Department of Biological Sciences, University of Pittsburgh, Pittsburgh, PA 15260, USA. wsaund+@pitt.edu
Proceedings of the National Academy of Sciences (impact factor: 9.68). 01/2000; 97(1):303-8.
Source: PubMed

ABSTRACT Oral squamous cell carcinomas are characterized by complex, often near-triploid karyotypes with structural and numerical variations superimposed on the initial clonal chromosomal alterations. We used immunohistochemistry combined with classical cytogenetic analysis and spectral karyotyping to investigate the chromosomal segregation defects in cultured oral squamous cell carcinoma cells. During division, these cells frequently exhibit lagging chromosomes at both metaphase and anaphase, suggesting defects in the mitotic apparatus or kinetochore. Dicentric anaphase chromatin bridges and structurally altered chromosomes with consistent long arms and variable short arms, as well as the presence of gene amplification, suggested the occurrence of breakage-fusion-bridge cycles. Some anaphase bridges were observed to persist into telophase, resulting in chromosomal exclusion from the reforming nucleus and micronucleus formation. Multipolar spindles were found to various degrees in the oral squamous cell carcinoma lines.

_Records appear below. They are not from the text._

/-- A leg turns its high side or its low side on by an edge at instant `te` (R205, R210): the edge is held while the present
interval is shorter than its threshold, the outgoing command falls with it, and the incoming one rises after its delay. A high
side held off since a bootstrap trip follows its commands again (R232). -/
def driveLeg (a : Axis) (l : Leg) (high : Bool) (te : Nat) (s : State) : State :=
  let last := legLast s a l
  if last.map (·.1) = some high then s
  else
    let tg := match last with | some (b, since) => max te (since + minInterval s a b) | none => te
    let s := if te < tg then s.inc (F.AX_PWM_GUARD.MINP_GUARD a) else s
    let free := high && !natBit (s.get (F.AX_GD_STAT.BST_LOW_ACT a)) l
    let conducted := match last with | some (false, since) => decide (since + 4000 ≤ tg) | _ => false
    let bit := BitVec.ofNat 4 (2 ^ l.val)
    let s := (noteLows a tg s).modGd a fun g => { g with
      bstHold := if free then g.bstHold &&& ~~~ bit else g.bstHold
      lowDone := if conducted then g.lowDone ||| bit else g.lowDone }
    addEdge a l { at_ := tg, on := tg + (if high then dlyR s a else dlyF s a), level := some high } s

/-- A leg goes into high impedance at once, an edge still held with it (R206, R210). -/
def floatLeg (a : Axis) (l : Leg) (te : Nat) (s : State) : State :=
  let s := (noteLows a te s).modPwm a fun p => { p with legs := p.legs.set l (p.legs[l].filter fun e => decide (e.at_ ≤ te)) }
  if (legLast s a l).isNone then s else addEdge a l { at_ := te, on := te, level := none } s

/-- A leg goes low by a trip at instant `te` (R20, R210): its high side turns off at once, and an edge still held is dropped. -/
def dropLeg (a : Axis) (l : Leg) (te : Nat) (s : State) : State :=
  let s := (noteLows a te s).modPwm a fun p => { p with legs := p.legs.set l (p.legs[l].filter fun e => decide (e.at_ ≤ te)) }
  match legLast s a l with
  | some (true, _) => addEdge a l { at_ := te, on := te + dlyF s a, level := some false } s
  | _ => s

/-- A leg takes the level its edges in force give at time `x` of the period, at instant `te`. -/
def levelLeg (a : Axis) (x te : Nat) (l : Leg) (s : State) : State :=
  let e := edgeOf s a l
  match e.st with
  | 0 => driveLeg a l (highAt e.on e.off x) te s
  | 1 => driveLeg a l false te s
  | 2 => driveLeg a l true te s
  | _ => floatLeg a l te s

/-- The legs of an axis take the levels of their edges; a chopper drives its legs itself (R161). -/
def levelLegs (a : Axis) (x te : Nat) (s : State) : State :=
  if chopping s a then s else s.each allLegs (levelLeg a x te)

/-- LEG_EDGE: a placed rising or falling edge of a leg in SWITCH (R205). -/
def legEdge (a : Axis) (l : Leg) (rising : Bool) (s : State) : State :=
  let e := edgeOf s a l
  if ¬ s.axOn a ∨ ¬ (s.pwm a).timer.run ∨ e.st ≠ 0 ∨ e.on = e.off ∨ (e.on = 0 ∧ e.off = perOf s a) then s
  else
    let te := (s.pwm a).timer.periodAt + (if rising then e.on else e.off)
    noteGates a (driveLeg a l rising te (s.at_ te))

/-! ### Minimum pulse -/

/-- What minimum-pulse handling makes of a requested high time (R208). -/
structure PulseOut where
  h : Int
  carry : Int
  drop : Nat
  raised : Nat
  deriving DecidableEq, Repr

/-- Minimum-pulse handling of one leg (R207 to R209): requested high time `h`, carried time `carry`, period, largest high
time, the two thresholds, and whether the clamp form applies. -/
def minPulse (per maxH thrH thrL : Int) (clamp : Bool) (carry h : Int) : PulseOut :=
  let past := decide (maxH < h + carry)
  let cf := clamp || past
  let h1 := clampInt 0 per (if past then h else h + carry)
  let c1 : PulseOut :=
    if 0 < h1 ∧ h1 < thrH then
      (if cf then { h := thrH, carry := 0, drop := 0, raised := 1 } else { h := 0, carry := h1, drop := 1, raised := 0 })
    else { h := h1, carry := 0, drop := 0, raised := 0 }
  let l := per - c1.h
  if 0 < l ∧ l < thrL then
    (if !cf && decide (per ≤ maxH) then { h := per, carry := -l, drop := c1.drop + 1, raised := c1.raised }
     else { h := per - thrL, carry := c1.carry, drop := c1.drop, raised := c1.raised + 1 })
  else c1

/-- The edges of a high time `h` centred on mid-period (R157, R208). -/
def edgesMid (per h : Nat) : LegEdge :=
  if h = 0 then { on := 0, off := 0, st := 1 }
  else if h = per then { on := 0, off := per, st := 2 }
  else { on := (per - h + 1) / 2, off := (per - h + 1) / 2 + h, st := 0 }

/-- The edges of a high time `h` centred on the period boundary (R157, R208). -/
def edgesBound (per h : Nat) : LegEdge :=
  if h = 0 then { on := 0, off := 0, st := 1 }
  else if h = per then { on := 0, off := per, st := 2 }
  else { on := per - (h - h / 2), off := h / 2, st := 0 }

/-- The edges for the second half of a period, of which the first half keeps its own (R159). -/
def joinHalf (per : Nat) (centredMid : Bool) (old new : LegEdge) : LegEdge :=
  if new.st ≠ 0 ∨ old.st ≠ 0 then new
  else if centredMid then (if old.on ≤ per / 2 then { new with on := old.on } else new)
  else (if old.off ≤ per / 2 then { new with off := old.off } else new)

/-! ### Commits -/

/-- The staging set of an axis satisfies R203. -/
def commitFits (s : State) (a : Axis) : Bool :=
  decide (4000 + s.get (F.AX_PWM_DLY.DLY_R a) + s.get (F.AX_PWM_DLY.DLY_F a) ≤ s.get (F.AX_PWM_STG.PER a))

/-- A committed set takes effect on an axis (R200, R202, R211): the edges greater than the new period are clamped, carried
time is dropped. -/
def applyCommit (a : Axis) (set : Word × Word) (s : State) : State :=
  let s := (s.set (F.AX_PWM_ACT.ACT a) (set.1.toNat % 2 ^ 29)).set (F.AX_PWM_ACT.COMMIT_PEND a) 0
  let s := s.set (F.AX_PWM_DLY_ACT.DLY_ACT a) set.2.toNat
  let s := s.modPwm a fun p => { p with pend := none, carry := Vector.replicate 4 0 }
  s.each allLegs fun l s => takeEdge a l (edgeOf s a l) s

/-- A commit of the staging set of an axis (R199, R203, R204): refused, at once in CONFIG and MAINT, else pending. The
flag says whether it was taken. -/
def commitAxis (a : Axis) (s : State) : State × Bool :=
  if ¬ commitFits s a then (s.raise (F.AX_PWM_STAT.COMMIT_REJ a), false)
  else
    let set : Word × Word := (BitVec.ofNat 32 (s.get (F.AX_PWM_STG.all a)), BitVec.ofNat 32 (s.get (F.AX_PWM_DLY.all a)))
    if s.mode = 2 ∨ s.mode = 3 then (applyCommit a set s, true)
    else ((s.modPwm a fun p => { p with pend := some set }).set (F.AX_PWM_ACT.COMMIT_PEND a) 1, true)

/-- The staging set of a privileged channel. -/
def privStaging (s : State) (c : Fin 8) : PrivSet :=
  { per := s.get (F.PCH_PER.PER c), on := s.get (F.PCH_ON.ON c), off := s.get (F.PCH_OFF.OFF c),
    en := s.flag (F.PCH_CTRL.EN c), pol := s.flag (F.PCH_CTRL.POL c) }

In the multipolar spindles, the poles demonstrated different levels of chromosomal capture and alignment, indicating functional differences between the poles. Some spindle poles showed premature splitting of centrosomal material, a precursor to full separation of the microtubule organizing centers. These results indicate that some of the chromosomal instability observed within these cancer cells might be the result of cytoskeletal defects and breakage-fusion-bridge cycles.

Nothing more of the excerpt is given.